▶ To do: Repeat the records exactly, so that each line matches the original.

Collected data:
'''

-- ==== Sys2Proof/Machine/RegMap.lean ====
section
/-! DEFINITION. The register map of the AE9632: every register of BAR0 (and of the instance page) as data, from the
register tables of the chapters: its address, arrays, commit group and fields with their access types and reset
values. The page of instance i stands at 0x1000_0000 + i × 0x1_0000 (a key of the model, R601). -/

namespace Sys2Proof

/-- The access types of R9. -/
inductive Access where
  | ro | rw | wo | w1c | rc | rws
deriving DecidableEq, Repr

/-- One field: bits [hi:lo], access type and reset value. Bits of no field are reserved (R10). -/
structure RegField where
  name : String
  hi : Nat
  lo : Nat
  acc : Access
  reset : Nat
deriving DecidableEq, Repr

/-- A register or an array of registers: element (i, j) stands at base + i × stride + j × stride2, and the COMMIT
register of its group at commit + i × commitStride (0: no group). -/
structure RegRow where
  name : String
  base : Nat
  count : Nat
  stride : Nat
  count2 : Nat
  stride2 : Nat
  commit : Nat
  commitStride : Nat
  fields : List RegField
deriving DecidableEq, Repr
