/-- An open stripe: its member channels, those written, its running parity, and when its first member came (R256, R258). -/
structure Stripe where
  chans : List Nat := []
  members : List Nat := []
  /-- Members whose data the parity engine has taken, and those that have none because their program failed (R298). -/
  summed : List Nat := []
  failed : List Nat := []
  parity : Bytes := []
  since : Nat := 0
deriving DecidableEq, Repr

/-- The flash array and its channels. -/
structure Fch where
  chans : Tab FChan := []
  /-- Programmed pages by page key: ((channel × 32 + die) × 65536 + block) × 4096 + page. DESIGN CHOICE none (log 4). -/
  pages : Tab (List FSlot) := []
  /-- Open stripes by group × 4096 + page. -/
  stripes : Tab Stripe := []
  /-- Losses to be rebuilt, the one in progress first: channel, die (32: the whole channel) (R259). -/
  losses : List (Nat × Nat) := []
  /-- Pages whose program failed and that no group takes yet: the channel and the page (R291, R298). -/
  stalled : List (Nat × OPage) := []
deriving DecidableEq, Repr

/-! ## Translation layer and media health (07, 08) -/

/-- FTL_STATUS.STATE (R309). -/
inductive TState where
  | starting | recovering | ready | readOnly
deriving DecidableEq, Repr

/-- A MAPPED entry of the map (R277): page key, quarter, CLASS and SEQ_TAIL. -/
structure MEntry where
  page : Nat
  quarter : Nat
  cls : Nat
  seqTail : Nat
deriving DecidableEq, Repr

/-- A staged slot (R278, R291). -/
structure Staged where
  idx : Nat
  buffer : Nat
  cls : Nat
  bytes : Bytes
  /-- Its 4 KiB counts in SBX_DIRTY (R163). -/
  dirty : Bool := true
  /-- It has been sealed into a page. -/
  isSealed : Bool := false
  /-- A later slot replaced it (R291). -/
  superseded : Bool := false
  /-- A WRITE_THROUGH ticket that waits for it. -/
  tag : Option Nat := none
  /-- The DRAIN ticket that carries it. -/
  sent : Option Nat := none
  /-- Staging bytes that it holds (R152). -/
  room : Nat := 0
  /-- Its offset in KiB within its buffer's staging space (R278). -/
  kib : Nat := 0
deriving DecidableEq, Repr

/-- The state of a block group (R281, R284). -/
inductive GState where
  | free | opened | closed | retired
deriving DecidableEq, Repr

'''

▶ Solved exercise:
-- ==== Sys2Proof/Machine/RegMap.lean ====
section
/-! DEFINITION. The register map of the AE9632: every register of BAR0 (and of the instance page) as data, from the
register tables of the chapters: its address, arrays, commit group and fields with their access types and reset
values. The page of instance i stands at 0x1000_0000 + i × 0x1_0000 (a key of the model, R601). -/

namespace Sys2Proof

/-- The access types of R9. -/
inductive Access where
  | ro | rw | wo | w1c | rc | rws
deriving DecidableEq, Repr

/-- One field: bits [hi:lo], access type and reset value. Bits of no field are reserved (R10). -/
structure RegField where
  name : String
  hi : Nat
  lo : Nat
  acc : Access
  reset : Nat
deriving DecidableEq, Repr

/-- A register or an array of registers: element (i, j) stands at base + i × stride + j × stride2, and the COMMIT
register of its group at commit + i × commitStride (0: no group). -/
structure RegRow where
  name : String
  base : Nat
  count : Nat
  stride : Nat
  count2 : Nat
  stride2 : Nat
  commit : Nat
  commitStride : Nat
  fields : List RegField
deriving DecidableEq, Repr
/-- An open stripe: its member channels, those written, its running parity, and when its first member came (R256, R258). -/
structure Stripe where
  chans : List Nat := []
  members : List Nat := []
  /-- Members whose data the parity engine has taken, and those that have none because their program failed (R298). -/
  summed : List Nat := []
  failed : List Nat := []
  parity : Bytes := []
  since : Nat := 0
deriving DecidableEq, Repr

/-- The flash array and its channels. -/
structure Fch where
  chans : Tab FChan := []
  /-- Programmed pages by page key: ((channel × 32 + die) × 65536 + block) × 4096 + page. DESIGN CHOICE none (log 4). -/
  pages : Tab (List FSlot) := []
  /-- Open stripes by group × 4096 + page. -/
  stripes : Tab Stripe := []
  /-- Losses to be rebuilt, the one in progress first: channel, die (32: the whole channel) (R259). -/
  losses : List (Nat × Nat) := []
  /-- Pages whose program failed and that no group takes yet: the channel and the page (R291, R298). -/
  stalled : List (Nat × OPage) := []
deriving DecidableEq, Repr

/-! ## Translation layer and media health (07, 08) -/

/-- FTL_STATUS.STATE (R309). -/
inductive TState where
  | starting | recovering | ready | readOnly
deriving DecidableEq, Repr

/-- A MAPPED entry of the map (R277): page key, quarter, CLASS and SEQ_TAIL. -/
structure MEntry where
  page : Nat
  quarter : Nat
  cls : Nat
  seqTail : Nat
deriving DecidableEq, Repr

/-- A staged slot (R278, R291). -/
structure Staged where
  idx : Nat
  buffer : Nat
  cls : Nat
  bytes : Bytes
  /-- Its 4 KiB counts in SBX_DIRTY (R163). -/
  dirty : Bool := true
  /-- It has been sealed into a page. -/
  isSealed : Bool := false
  /-- A later slot replaced it (R291). -/
  superseded : Bool := false
  /-- A WRITE_THROUGH ticket that waits for it. -/
  tag : Option Nat := none
  /-- The DRAIN ticket that carries it. -/
  sent : Option Nat := none
  /-- Staging bytes that it holds (R152). -/
  room : Nat := 0
  /-- Its offset in KiB within its buffer's staging space (R278). -/
  kib : Nat := 0
deriving DecidableEq, Repr

/-- The state of a block group (R281, R284). -/
inductive GState where
  | free | opened | closed | retired
deriving DecidableEq, Repr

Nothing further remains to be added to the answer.